Required work:
For the data below, give again exactly the lines from the one containing "by region. -/" through the one containing "let u := (s.region r).sup", both ends included, and no others.

Excerpts from a dataset:
┌──
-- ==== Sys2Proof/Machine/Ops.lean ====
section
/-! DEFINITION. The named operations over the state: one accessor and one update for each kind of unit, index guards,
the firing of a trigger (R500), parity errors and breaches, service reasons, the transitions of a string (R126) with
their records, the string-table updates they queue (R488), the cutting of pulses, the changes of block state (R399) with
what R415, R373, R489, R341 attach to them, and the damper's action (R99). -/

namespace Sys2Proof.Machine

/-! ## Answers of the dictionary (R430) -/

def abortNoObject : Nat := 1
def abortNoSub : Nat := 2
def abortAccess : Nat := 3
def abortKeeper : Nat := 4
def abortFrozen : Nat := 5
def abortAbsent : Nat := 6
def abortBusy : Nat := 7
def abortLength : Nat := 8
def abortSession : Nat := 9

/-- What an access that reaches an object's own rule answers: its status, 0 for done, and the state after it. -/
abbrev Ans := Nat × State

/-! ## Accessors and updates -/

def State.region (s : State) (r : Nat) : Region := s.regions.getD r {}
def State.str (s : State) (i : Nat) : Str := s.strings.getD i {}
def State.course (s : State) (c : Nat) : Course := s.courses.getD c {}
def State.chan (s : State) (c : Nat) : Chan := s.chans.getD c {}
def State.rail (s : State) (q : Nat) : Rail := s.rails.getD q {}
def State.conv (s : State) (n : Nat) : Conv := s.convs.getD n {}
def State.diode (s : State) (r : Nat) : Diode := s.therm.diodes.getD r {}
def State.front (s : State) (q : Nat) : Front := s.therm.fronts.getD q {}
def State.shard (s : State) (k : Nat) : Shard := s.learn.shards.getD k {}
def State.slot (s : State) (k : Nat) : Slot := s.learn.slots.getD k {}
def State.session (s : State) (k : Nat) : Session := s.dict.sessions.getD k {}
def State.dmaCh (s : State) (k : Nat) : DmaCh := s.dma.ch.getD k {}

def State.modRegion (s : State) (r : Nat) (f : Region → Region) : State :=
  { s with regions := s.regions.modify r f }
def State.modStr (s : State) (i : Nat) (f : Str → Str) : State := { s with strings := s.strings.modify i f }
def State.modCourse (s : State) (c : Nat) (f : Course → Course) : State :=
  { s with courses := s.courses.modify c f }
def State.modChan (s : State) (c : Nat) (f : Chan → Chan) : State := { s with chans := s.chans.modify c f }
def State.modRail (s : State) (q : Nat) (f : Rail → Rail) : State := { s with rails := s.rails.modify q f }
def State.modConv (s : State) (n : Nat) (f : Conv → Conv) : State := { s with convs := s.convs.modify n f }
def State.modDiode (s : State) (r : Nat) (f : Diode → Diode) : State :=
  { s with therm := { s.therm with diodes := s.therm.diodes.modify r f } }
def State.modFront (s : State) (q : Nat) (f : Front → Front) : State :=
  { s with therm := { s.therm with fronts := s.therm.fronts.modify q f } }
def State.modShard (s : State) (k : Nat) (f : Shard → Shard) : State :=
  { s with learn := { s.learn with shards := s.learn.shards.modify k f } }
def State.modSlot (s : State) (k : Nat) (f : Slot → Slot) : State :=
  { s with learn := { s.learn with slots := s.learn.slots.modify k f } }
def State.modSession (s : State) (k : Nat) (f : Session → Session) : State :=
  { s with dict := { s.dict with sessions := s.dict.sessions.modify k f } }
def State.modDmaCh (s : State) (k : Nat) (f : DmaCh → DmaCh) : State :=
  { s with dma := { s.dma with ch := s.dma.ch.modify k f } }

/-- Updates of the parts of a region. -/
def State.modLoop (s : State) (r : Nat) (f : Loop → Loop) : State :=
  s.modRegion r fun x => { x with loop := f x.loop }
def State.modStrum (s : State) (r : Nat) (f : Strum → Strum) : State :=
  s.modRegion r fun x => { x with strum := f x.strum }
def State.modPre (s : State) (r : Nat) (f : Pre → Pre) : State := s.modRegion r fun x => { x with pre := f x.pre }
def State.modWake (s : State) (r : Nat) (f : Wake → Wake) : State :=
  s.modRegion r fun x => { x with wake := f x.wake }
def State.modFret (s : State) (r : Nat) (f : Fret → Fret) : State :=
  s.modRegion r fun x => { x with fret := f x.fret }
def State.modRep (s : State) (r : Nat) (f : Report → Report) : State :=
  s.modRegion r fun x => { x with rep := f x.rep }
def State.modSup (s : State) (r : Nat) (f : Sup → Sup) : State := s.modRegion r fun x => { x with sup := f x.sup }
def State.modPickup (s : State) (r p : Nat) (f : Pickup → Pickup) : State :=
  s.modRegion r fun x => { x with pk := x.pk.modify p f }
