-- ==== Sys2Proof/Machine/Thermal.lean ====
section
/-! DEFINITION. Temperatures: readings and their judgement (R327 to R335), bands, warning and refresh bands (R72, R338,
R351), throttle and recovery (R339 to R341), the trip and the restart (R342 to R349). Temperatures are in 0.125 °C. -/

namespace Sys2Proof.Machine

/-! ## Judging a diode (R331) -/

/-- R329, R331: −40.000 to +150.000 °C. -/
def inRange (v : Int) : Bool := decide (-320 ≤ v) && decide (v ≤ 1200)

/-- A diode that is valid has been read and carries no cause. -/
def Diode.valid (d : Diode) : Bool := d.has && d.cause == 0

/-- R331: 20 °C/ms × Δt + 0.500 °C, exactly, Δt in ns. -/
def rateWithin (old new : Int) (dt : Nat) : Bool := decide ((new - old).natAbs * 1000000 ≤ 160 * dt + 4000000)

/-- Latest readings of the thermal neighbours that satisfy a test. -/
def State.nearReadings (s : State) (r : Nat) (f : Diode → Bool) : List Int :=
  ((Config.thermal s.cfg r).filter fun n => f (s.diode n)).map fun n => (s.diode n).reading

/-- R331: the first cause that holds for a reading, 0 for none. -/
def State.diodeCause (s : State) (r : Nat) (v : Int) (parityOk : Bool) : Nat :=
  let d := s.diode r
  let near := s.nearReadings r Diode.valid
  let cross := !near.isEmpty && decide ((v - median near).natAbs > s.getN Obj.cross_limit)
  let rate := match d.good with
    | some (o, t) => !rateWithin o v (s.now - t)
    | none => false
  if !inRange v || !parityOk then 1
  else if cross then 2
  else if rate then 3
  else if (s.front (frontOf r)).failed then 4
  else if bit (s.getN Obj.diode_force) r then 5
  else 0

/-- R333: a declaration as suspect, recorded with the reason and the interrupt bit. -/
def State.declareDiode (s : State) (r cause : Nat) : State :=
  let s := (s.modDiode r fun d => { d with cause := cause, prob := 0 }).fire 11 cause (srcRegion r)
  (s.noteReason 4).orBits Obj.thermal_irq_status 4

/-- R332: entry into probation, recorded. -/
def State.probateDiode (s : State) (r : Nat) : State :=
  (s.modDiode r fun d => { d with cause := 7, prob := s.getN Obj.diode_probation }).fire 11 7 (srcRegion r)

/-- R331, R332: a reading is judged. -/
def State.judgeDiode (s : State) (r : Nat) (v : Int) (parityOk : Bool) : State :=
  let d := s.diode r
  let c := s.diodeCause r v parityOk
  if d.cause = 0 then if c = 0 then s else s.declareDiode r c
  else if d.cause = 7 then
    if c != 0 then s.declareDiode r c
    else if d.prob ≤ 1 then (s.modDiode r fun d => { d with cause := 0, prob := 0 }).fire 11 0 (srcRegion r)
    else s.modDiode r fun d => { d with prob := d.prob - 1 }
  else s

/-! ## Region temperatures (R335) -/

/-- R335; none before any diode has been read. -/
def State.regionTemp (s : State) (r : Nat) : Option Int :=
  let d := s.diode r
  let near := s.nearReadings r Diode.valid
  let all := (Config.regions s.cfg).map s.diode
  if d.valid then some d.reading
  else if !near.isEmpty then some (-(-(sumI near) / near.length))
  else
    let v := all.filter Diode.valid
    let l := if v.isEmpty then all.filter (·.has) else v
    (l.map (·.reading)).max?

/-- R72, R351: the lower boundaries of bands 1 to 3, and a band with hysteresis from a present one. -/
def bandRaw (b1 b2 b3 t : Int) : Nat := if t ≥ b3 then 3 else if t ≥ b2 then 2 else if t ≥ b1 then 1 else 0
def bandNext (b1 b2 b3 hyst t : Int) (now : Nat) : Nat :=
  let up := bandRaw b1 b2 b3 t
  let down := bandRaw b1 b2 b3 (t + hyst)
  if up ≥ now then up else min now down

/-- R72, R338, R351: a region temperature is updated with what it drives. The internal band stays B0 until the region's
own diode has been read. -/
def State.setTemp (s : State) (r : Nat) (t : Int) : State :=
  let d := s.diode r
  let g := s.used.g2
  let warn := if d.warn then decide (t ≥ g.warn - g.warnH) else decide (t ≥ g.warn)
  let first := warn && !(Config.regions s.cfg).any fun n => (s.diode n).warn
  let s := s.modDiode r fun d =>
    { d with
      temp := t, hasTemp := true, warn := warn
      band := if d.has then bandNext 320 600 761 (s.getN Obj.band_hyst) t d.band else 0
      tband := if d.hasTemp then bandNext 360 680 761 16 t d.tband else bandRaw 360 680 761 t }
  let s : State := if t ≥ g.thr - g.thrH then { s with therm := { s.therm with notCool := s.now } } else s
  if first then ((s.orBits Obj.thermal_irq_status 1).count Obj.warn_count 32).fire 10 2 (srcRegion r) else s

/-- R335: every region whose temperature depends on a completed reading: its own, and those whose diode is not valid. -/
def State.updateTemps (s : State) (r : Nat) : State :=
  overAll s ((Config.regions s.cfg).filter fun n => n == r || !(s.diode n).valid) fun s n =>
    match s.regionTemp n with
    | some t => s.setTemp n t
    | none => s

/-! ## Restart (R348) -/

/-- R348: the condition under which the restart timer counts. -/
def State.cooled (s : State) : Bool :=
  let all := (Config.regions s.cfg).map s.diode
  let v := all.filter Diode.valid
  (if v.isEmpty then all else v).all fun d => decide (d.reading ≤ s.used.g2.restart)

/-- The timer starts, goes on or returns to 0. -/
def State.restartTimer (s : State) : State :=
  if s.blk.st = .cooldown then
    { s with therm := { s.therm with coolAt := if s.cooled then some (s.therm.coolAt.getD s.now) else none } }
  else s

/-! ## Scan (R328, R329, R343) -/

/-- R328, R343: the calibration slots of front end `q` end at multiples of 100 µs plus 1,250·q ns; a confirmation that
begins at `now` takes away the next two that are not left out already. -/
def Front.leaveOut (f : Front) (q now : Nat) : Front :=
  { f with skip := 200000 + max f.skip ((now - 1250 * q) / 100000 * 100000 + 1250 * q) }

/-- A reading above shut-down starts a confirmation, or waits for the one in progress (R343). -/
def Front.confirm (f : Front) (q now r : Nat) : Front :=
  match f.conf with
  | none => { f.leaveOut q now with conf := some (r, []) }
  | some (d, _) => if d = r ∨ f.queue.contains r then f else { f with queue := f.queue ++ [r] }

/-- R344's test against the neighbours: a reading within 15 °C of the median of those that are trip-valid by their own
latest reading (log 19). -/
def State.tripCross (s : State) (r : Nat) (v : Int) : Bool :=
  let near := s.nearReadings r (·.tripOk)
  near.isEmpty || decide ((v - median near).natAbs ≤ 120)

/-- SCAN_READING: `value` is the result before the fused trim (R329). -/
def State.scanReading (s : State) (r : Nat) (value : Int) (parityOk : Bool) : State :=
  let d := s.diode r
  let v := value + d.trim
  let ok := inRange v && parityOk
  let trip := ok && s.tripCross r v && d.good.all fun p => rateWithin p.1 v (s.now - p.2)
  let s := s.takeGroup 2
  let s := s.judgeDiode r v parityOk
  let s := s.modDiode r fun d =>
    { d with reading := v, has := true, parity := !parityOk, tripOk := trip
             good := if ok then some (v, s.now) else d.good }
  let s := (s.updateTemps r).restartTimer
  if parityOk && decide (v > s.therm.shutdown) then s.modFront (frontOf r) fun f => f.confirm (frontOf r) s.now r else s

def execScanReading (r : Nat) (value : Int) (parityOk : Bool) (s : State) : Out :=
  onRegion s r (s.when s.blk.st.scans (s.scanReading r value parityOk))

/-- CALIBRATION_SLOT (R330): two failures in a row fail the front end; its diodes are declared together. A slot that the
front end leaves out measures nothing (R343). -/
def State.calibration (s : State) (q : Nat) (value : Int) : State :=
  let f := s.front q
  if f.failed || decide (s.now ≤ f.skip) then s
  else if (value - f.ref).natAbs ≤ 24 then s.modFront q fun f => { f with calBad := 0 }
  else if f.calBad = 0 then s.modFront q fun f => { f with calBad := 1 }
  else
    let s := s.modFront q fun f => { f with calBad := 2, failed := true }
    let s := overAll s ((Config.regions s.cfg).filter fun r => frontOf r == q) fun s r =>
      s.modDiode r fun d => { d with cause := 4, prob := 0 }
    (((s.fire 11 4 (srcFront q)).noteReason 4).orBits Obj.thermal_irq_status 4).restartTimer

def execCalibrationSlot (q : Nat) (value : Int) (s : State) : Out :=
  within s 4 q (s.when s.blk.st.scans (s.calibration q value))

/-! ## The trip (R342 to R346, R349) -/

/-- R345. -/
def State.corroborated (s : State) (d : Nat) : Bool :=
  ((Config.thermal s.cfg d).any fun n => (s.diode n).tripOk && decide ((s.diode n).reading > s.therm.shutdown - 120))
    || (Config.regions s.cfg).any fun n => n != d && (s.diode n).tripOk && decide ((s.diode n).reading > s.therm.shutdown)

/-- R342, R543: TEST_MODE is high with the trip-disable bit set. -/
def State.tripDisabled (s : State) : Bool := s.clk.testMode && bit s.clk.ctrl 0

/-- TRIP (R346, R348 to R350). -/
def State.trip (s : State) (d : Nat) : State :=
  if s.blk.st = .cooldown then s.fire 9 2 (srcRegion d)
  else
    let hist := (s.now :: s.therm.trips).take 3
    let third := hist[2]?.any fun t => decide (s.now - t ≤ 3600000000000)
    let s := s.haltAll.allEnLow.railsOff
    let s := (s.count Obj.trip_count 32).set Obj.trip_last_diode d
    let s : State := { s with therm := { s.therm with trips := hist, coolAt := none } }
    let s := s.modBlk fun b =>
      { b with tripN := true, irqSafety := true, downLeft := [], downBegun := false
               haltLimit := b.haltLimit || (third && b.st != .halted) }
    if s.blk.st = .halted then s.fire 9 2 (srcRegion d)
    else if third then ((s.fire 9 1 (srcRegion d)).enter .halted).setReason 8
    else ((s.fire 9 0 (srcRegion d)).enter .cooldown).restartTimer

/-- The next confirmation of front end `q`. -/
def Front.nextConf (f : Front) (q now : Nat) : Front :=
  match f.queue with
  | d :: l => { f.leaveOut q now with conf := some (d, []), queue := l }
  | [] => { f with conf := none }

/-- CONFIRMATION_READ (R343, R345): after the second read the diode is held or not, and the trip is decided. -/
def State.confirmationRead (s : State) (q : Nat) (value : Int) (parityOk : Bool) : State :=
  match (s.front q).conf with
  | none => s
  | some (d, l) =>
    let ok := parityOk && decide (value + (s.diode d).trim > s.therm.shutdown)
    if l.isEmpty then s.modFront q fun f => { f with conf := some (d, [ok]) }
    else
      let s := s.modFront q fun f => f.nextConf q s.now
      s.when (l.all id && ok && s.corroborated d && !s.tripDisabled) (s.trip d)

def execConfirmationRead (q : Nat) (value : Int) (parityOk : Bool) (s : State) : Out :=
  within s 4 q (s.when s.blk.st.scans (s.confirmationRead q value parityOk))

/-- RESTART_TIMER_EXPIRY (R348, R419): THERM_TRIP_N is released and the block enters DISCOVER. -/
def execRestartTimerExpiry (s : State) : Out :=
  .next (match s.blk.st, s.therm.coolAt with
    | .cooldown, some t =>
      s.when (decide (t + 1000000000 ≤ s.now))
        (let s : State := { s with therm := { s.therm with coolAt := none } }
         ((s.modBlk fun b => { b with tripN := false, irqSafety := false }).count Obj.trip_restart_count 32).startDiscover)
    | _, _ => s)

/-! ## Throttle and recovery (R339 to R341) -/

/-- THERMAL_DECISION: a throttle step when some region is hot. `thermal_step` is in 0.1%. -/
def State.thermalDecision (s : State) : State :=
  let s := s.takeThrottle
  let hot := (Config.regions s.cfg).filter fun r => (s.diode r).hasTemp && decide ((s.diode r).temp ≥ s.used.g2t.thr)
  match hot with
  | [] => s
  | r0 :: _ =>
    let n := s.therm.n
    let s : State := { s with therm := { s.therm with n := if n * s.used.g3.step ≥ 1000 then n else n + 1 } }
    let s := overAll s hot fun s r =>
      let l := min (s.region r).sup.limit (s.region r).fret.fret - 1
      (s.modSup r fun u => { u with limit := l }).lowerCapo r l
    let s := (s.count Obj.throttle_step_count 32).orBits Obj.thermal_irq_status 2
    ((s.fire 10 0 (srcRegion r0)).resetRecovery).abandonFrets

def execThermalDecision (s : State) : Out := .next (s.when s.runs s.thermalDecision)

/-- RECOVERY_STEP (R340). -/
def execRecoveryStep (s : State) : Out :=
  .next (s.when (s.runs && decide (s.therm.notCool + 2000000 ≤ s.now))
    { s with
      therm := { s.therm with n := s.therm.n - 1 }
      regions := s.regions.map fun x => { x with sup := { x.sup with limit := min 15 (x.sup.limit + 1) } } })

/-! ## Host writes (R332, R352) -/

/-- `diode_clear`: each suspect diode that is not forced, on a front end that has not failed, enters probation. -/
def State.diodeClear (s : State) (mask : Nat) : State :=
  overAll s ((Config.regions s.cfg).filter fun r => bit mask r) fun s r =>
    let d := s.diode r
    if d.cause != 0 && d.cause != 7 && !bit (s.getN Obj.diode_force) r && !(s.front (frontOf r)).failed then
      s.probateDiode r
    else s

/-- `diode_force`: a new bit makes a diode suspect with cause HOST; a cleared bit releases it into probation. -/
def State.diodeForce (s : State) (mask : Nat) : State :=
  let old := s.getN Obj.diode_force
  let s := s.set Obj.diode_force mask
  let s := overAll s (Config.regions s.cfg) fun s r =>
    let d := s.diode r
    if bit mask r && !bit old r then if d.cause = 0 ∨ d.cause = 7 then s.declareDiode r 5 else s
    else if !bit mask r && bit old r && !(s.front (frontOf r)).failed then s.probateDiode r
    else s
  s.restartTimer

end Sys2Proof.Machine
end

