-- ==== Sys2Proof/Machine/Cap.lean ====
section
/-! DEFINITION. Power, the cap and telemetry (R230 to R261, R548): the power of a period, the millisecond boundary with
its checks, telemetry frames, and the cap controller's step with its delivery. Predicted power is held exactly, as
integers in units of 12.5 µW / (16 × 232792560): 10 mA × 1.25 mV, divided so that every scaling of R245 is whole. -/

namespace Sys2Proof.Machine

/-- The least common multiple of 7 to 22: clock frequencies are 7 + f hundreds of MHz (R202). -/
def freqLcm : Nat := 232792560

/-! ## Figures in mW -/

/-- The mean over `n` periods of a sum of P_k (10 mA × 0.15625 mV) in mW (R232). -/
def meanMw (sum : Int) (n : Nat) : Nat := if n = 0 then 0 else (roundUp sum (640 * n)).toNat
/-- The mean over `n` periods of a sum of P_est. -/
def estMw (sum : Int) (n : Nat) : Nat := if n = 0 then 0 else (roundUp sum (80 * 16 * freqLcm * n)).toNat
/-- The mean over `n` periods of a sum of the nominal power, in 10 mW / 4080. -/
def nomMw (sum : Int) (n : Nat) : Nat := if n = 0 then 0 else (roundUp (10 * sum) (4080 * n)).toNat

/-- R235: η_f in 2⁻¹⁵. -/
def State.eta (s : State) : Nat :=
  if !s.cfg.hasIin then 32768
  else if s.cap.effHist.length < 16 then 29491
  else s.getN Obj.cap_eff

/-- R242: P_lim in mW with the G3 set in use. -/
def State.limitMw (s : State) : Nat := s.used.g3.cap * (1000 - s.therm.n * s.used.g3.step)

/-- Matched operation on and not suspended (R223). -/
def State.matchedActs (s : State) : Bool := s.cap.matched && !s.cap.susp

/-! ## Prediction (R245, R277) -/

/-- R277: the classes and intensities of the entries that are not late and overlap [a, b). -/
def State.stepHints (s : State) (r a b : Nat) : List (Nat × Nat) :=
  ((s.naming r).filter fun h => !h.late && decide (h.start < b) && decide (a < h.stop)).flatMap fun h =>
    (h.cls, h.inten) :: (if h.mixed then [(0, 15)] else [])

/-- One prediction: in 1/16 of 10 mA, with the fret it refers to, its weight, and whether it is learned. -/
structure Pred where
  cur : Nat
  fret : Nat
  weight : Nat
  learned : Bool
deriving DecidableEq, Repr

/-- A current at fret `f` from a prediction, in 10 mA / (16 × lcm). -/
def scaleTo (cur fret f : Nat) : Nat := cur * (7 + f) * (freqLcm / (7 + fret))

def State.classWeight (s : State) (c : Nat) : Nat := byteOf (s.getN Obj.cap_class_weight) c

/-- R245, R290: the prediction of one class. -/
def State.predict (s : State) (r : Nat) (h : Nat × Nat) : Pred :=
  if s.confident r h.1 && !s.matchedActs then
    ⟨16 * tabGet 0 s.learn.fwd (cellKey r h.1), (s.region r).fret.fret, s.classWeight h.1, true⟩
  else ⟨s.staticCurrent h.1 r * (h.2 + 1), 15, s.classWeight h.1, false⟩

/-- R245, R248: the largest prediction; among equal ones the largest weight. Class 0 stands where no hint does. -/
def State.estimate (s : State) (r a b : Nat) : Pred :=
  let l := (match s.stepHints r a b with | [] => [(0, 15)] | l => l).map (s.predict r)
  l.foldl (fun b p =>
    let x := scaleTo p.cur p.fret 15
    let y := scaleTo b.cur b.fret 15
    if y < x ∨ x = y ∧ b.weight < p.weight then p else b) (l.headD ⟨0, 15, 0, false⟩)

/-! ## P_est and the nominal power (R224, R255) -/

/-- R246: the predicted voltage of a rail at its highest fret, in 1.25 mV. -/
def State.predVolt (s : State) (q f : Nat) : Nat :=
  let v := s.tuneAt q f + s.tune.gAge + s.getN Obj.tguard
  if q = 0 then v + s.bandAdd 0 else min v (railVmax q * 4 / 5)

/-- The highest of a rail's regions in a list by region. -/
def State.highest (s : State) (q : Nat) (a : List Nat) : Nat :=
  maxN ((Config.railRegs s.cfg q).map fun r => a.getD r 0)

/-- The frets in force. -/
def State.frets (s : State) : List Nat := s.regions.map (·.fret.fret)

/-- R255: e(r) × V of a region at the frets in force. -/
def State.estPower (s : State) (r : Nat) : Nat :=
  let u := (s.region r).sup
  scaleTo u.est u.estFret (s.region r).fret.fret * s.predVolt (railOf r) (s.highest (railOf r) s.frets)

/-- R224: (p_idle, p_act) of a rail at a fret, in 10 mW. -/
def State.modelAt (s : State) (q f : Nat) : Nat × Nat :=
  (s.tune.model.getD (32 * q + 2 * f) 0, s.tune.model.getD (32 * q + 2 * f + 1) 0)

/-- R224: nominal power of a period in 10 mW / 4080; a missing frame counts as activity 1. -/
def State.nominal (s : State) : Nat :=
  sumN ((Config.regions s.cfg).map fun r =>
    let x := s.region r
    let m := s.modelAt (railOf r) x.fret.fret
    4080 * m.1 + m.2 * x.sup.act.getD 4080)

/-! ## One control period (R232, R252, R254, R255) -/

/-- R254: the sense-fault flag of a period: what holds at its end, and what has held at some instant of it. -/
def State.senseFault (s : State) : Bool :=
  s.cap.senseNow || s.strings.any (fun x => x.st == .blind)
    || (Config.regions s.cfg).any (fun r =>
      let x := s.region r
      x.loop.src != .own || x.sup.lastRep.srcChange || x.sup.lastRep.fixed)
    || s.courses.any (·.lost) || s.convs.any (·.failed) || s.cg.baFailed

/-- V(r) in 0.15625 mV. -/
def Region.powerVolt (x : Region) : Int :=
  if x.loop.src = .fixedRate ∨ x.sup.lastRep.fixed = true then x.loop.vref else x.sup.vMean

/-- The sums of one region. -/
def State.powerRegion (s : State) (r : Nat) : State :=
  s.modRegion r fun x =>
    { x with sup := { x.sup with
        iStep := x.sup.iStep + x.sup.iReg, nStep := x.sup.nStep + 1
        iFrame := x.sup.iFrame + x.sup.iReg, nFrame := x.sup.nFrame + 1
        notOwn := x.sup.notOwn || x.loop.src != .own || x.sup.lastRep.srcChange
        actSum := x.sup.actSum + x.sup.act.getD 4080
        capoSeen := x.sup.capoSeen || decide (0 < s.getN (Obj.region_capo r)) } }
└──
Result of this exercise:
/-- The highest of a rail's regions in a list by region. -/
def State.highest (s : State) (q : Nat) (a : List Nat) : Nat :=
  maxN ((Config.railRegs s.cfg q).map fun r => a.getD r 0)

/-- The frets in force. -/
def State.frets (s : State) : List Nat := s.regions.map (·.fret.fret)

/-- R255: e(r) × V of a region at the frets in force. -/
def State.estPower (s : State) (r : Nat) : Nat :=
  let u := (s.region r).sup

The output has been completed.